Se foi esse o roteiro de Augusto de Lima cidadão, o do poeta me parece ainda mais feliz. Da estação desolada de onde partira, caminhou para a figuração lírica de dois grandes libertadores, Tiradentes e Francisco de Assis. Ao nosso herói mineiro e ao Poverello da Úmbria dedicou os seus últimos escritos. A esperança no barro humano, fragilidade que se faz forte pela ousadia de perseguir um ideal, político ou místico, deu à trajetória de Augusto de Lima uma dignidade que suscita neste seu leitor de hoje o desejo de cumprir o mais grato dos deveres, o dever da memória.

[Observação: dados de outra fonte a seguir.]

/-- an accepted operation whose effect is still to come (R24, R64, R66) (06_control_engine.md). -/
structure Effect where
  /-- R64: host flow. The model's own field. -/
  flow : Fin 16 := 0
  /-- R64: its operation. The model's own field. -/
  op : Nat := 0
  /-- R66: the axes concerned. The model's own field. -/
  axes : List (Fin 80) := []
  /-- R24: what takes effect. The model's own field. -/
  kind : EffKind := .enable
  /-- R179: OPC of the operation. The model's own field. -/
  opc : BitVec 8 := 0#8
  /-- R179: FN of the operation. The model's own field. -/
  fn : BitVec 4 := 0#4
  /-- R179: OBJ of the operation. The model's own field. -/
  obj : BitVec 7 := 0#7
  /-- R24: cell time of its acceptance, 2^-32 ns. The model's own field. -/
  at_ : Nat := 0
  deriving DecidableEq, Repr, Inhabited

/-- One block of the configuration set of a resynchronisation (R384). -/
inductive CfgPart where
  /-- the configuration registers of a feedback channel -/
  | channel (c : Fin 96) (h : FbCh)
  /-- the configuration registers and both coefficient banks of a loop slice -/
  | slice (a : Fin 80) (l : Slice)
  /-- the move parameters of an axis -/
  | axis (a : Fin 80) (param : Vector (BitVec 64) 24)
  /-- an arm as ARM.DEFINE makes it -/
  | arm (r : Fin 8) (m : Arm)
  /-- a trigger output of the feedback interface -/
  | trig (t : Fin 8) (width : BitVec 16) (pol : Bool)
  /-- PG_SCALE_UP.DS_UP -/
  | scale (dsUp : BitVec 16)
  /-- a segment slot -/
  | segments (k : Fin 8) (t : Option (List Segment))
  /-- the registers of a stepper link -/
  | link (n : Fin 16) (l : StlLink)
  /-- the Loom weights -/
  | weights (w : Vector (BitVec 8) 8)
  /-- a draft slot: its state, group and rate, and the bytes of its image -/
  | draft (d : Fin 8) (x : Slot) (image : List (BitVec 8))
  /-- Churn: its settings, the bytes of the schedule, of both halves of the cost table and of the current solution -/
  | churn (q : Churn) (sched cost solution : List (BitVec 8))
  /-- SW_ETYPE, SW_OFFSET and the DT_GRP registers -/
  | drive (etype offset : BitVec 16) (grp : Vector DtGroup 10)
  /-- the last block: period, beat length, and the next beat boundary: network time in ns, pick number, beat number -/
  | timeBase (period : BitVec 32) (n : BitVec 7) (net : Int) (pick beat : BitVec 32)
  deriving DecidableEq, Repr, Inhabited

/-- What a SYNC_REQ says of its sender (R382). -/
structure SyncReq where
  /-- role of the requester -/
  role : PairRole := .alone
  /-- PR_CFG.UNIT of the requester -/
  unit : Bool := false
  /-- part number -/
  part : BitVec 32 := 0#32
  /-- silicon revision -/
  rev : BitVec 32 := 0#32
  /-- the safety configuration is sealed -/
  sealed : Bool := false
  /-- safety image digest -/
  digest : List (BitVec 8) := []
  /-- every axis is DISABLED -/
  off : Bool := false
  /-- total size of its draft carry, bytes -/
  carry : Nat := 0
  deriving DecidableEq, Repr, Inhabited

/-- What a control frame says (R382, R383, R388). -/
inductive PairCtl where
  /-- SYNC_REQ -/
  | req (r : SyncReq)
  /-- SYNC_ACK -/
  | ack
  /-- a request is refused for a reason -/
  | refused (reason : BitVec 4)
  /-- a fault: SRC and record code -/
  | fault (f : Nat × BitVec 12)
  /-- a double fault: both faults -/
  | double (f g : Nat × BitVec 12)
  deriving DecidableEq, Repr, Inhabited

/-- What a word of SRAM with an uncorrectable error holds, as far as R16 distinguishes it beyond the partition of its address. -/
inductive MemWord where
  /-- nothing that R16 names -/
  | plain
  /-- a staged frame of a sensor in the Reed partition -/
  | reedFrame (i : Fin 8) (j : Fin 3)
  /-- a word that the oldest query cycle of a Reed channel read: false channel A -/
  | reedCycle (b : Bool)
  /-- a word that the running solve reads -/
  | solve
  /-- a word of the published solution -/
  | solution
  /-- a word in the local memory of a Shuttle -/
  | node (sh : Fin 16)
  /-- axis state or the segment table of an axis -/
  | axis (a : Fin 80)
  /-- a CAN message object: controller and object -/
  | can (n : Fin 4) (i : Fin 128)
  /-- a frame in the queue of class c of port p, counted from its head -/
  | frame (p c : Fin 8) (i : Nat)
  /-- the Treadle instruction that a flow executes next -/
  | instr (f : Fin 16) (opc : BitVec 8) (fn : BitVec 4) (w : TWord)
  deriving DecidableEq, Repr, Inhabited

/-- What leaves the chip at its pins and links. -/
inductive Out where
  /-- an MSI-X message (R437) -/
  | msix (vec : Nat) (addr : BitVec 64) (data : BitVec 32)
  /-- a memory write on the PCIe bus (R441, R443) -/
  | dma (addr : BitVec 64) (words : List (BitVec 32))
  /-- an Ethernet frame at a port (R312, R316) -/
  | frame (port : Nat) (bytes : List (BitVec 8))
  /-- a stepper frame (R177) -/
  | stl (link : Nat) (frame : BitVec 32)
  /-- a trigger output changes level (R126) -/
  | trig (t : Nat) (level : Bool)
  /-- an SSI transfer starts (R111) -/
  | ssi (ch : Nat)
  /-- the MISO bytes of an SPI transaction (R445) -/
  | spi (bytes : List (BitVec 8))
  /-- a frame on the pair link: type and body (R365) -/
  | pair (ty : Nat) (body : List (BitVec 32))
  /-- a frame on the ring: type and body (R392) -/
  | ring (ty : Nat) (body : List (BitVec 32))
  /-- a control frame on the pair link (R388) -/
  | pairCtl (c : PairCtl)
  /-- a safety record on the pair link (R373) -/
  | pairSafe (r : PairSafe)
  /-- a state copy on the pair link (R386) -/
  | copy (c : CopySet)
  /-- one block of the configuration set on the pair link: number, last, content (R384) -/
  | cfg (block : BitVec 32) (last : Bool) (part : CfgPart)
  /-- output PAIR_ALV_OUT changes level (R367) -/
  | alv (level : Bool)
  /-- output RING_INSERT changes level (R391) -/
  | insert (level : Bool)
  /-- output SUPPLY_EN falls (R429) -/
  | supplyOff
  /-- a CAN frame starts on controller n (R353) -/
  | can (n : Nat) (words : List (BitVec 32))
  deriving DecidableEq, Repr, Inhabited

end Sys2Proof.Machine
end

Augusto de Lima faleceu em 1934 sem ver promulgada a Constituição para a qual ele tanto contribuíra. Não creio mero acaso o fato de os seus sucessores terem sido intelectuais estreitamente vinculados à vida pública. Victor Viana ocupou esta Cadeira no breve lapso de dois anos, entre 35 e 37. José Carlos de Macedo Soares pôde honrá-la ao longo de trinta anos, de 38 a 68. Se lembrarmos que o decênio de 30 foi um tempo de intensas transformações sociais no Brasil e no mundo, entenderemos o porquê da alta concentração de homens públicos que obtiveram na época o acolhimento acadêmico. Diversamente dos anos da fundação desta Casa, quando prevaleceu o critério literário de escolha, os anos de 30 e 40 assistiram à plena abertura a figuras de prol da vida da nação, parecendo seguir, nesse particular, uma sugestão que Joaquim Nabuco dera a Machado de Assis quando ambos discutiam em suas cartas o futuro da Academia. Nabuco propunha ao presidente Machado de Assis que a companhia que ambos haviam criado abrigasse não só puros homens de letras, mas intelectuais que se tivessem notabilizado em suas respectivas carreiras, fossem eles políticos, jornalistas, diplomatas, juristas, médicos, prelados, militares. Lembro que foram aqui recebidos naquele decênio de 30 homens públicos capazes de usar vigorosamente a palavra como instrumento de ação no terreno acidentado dos embates políticos e ideológicos: Otávio Mangabeira, Alcântara Machado, Barbosa Lima Sobrinho, Alceu Amoroso Lima (que dera em 1929 o seu adeus à disponibilidade, marcando a sua opção de intelectual engajado) e meus dois insignes predecessores, Victor Viana e José Carlos de Macedo Soares.
As opções doutrinárias de ambos espelhavam, pelo seu nítido contraste, as correntes cruzadas daquele momento crucial em que o Brasil encetava a superação do estágio de país essencialmente agro-exportador abrindo as veredas da modernização industrial apoiada pelo Estado. Victor Viana era sociólogo e jornalista de formação liberal clássica: apologista da ortodoxia financeira, da descentralização, do regime federativo e sobretudo das conquistas democráticas. Um liberal, na mais pura acepção do termo. Macedo Soares, por sua vez, inclinava-se para o modelo vigente do Estado operoso, que planeja e executa e, na fórmula pregnante de Augusto Comte, prevê para prover. O molde positivista foi a arqueologia do Estado-Providência, paradigma que norteou a conduta dos homens que fizeram a Revolução de 30.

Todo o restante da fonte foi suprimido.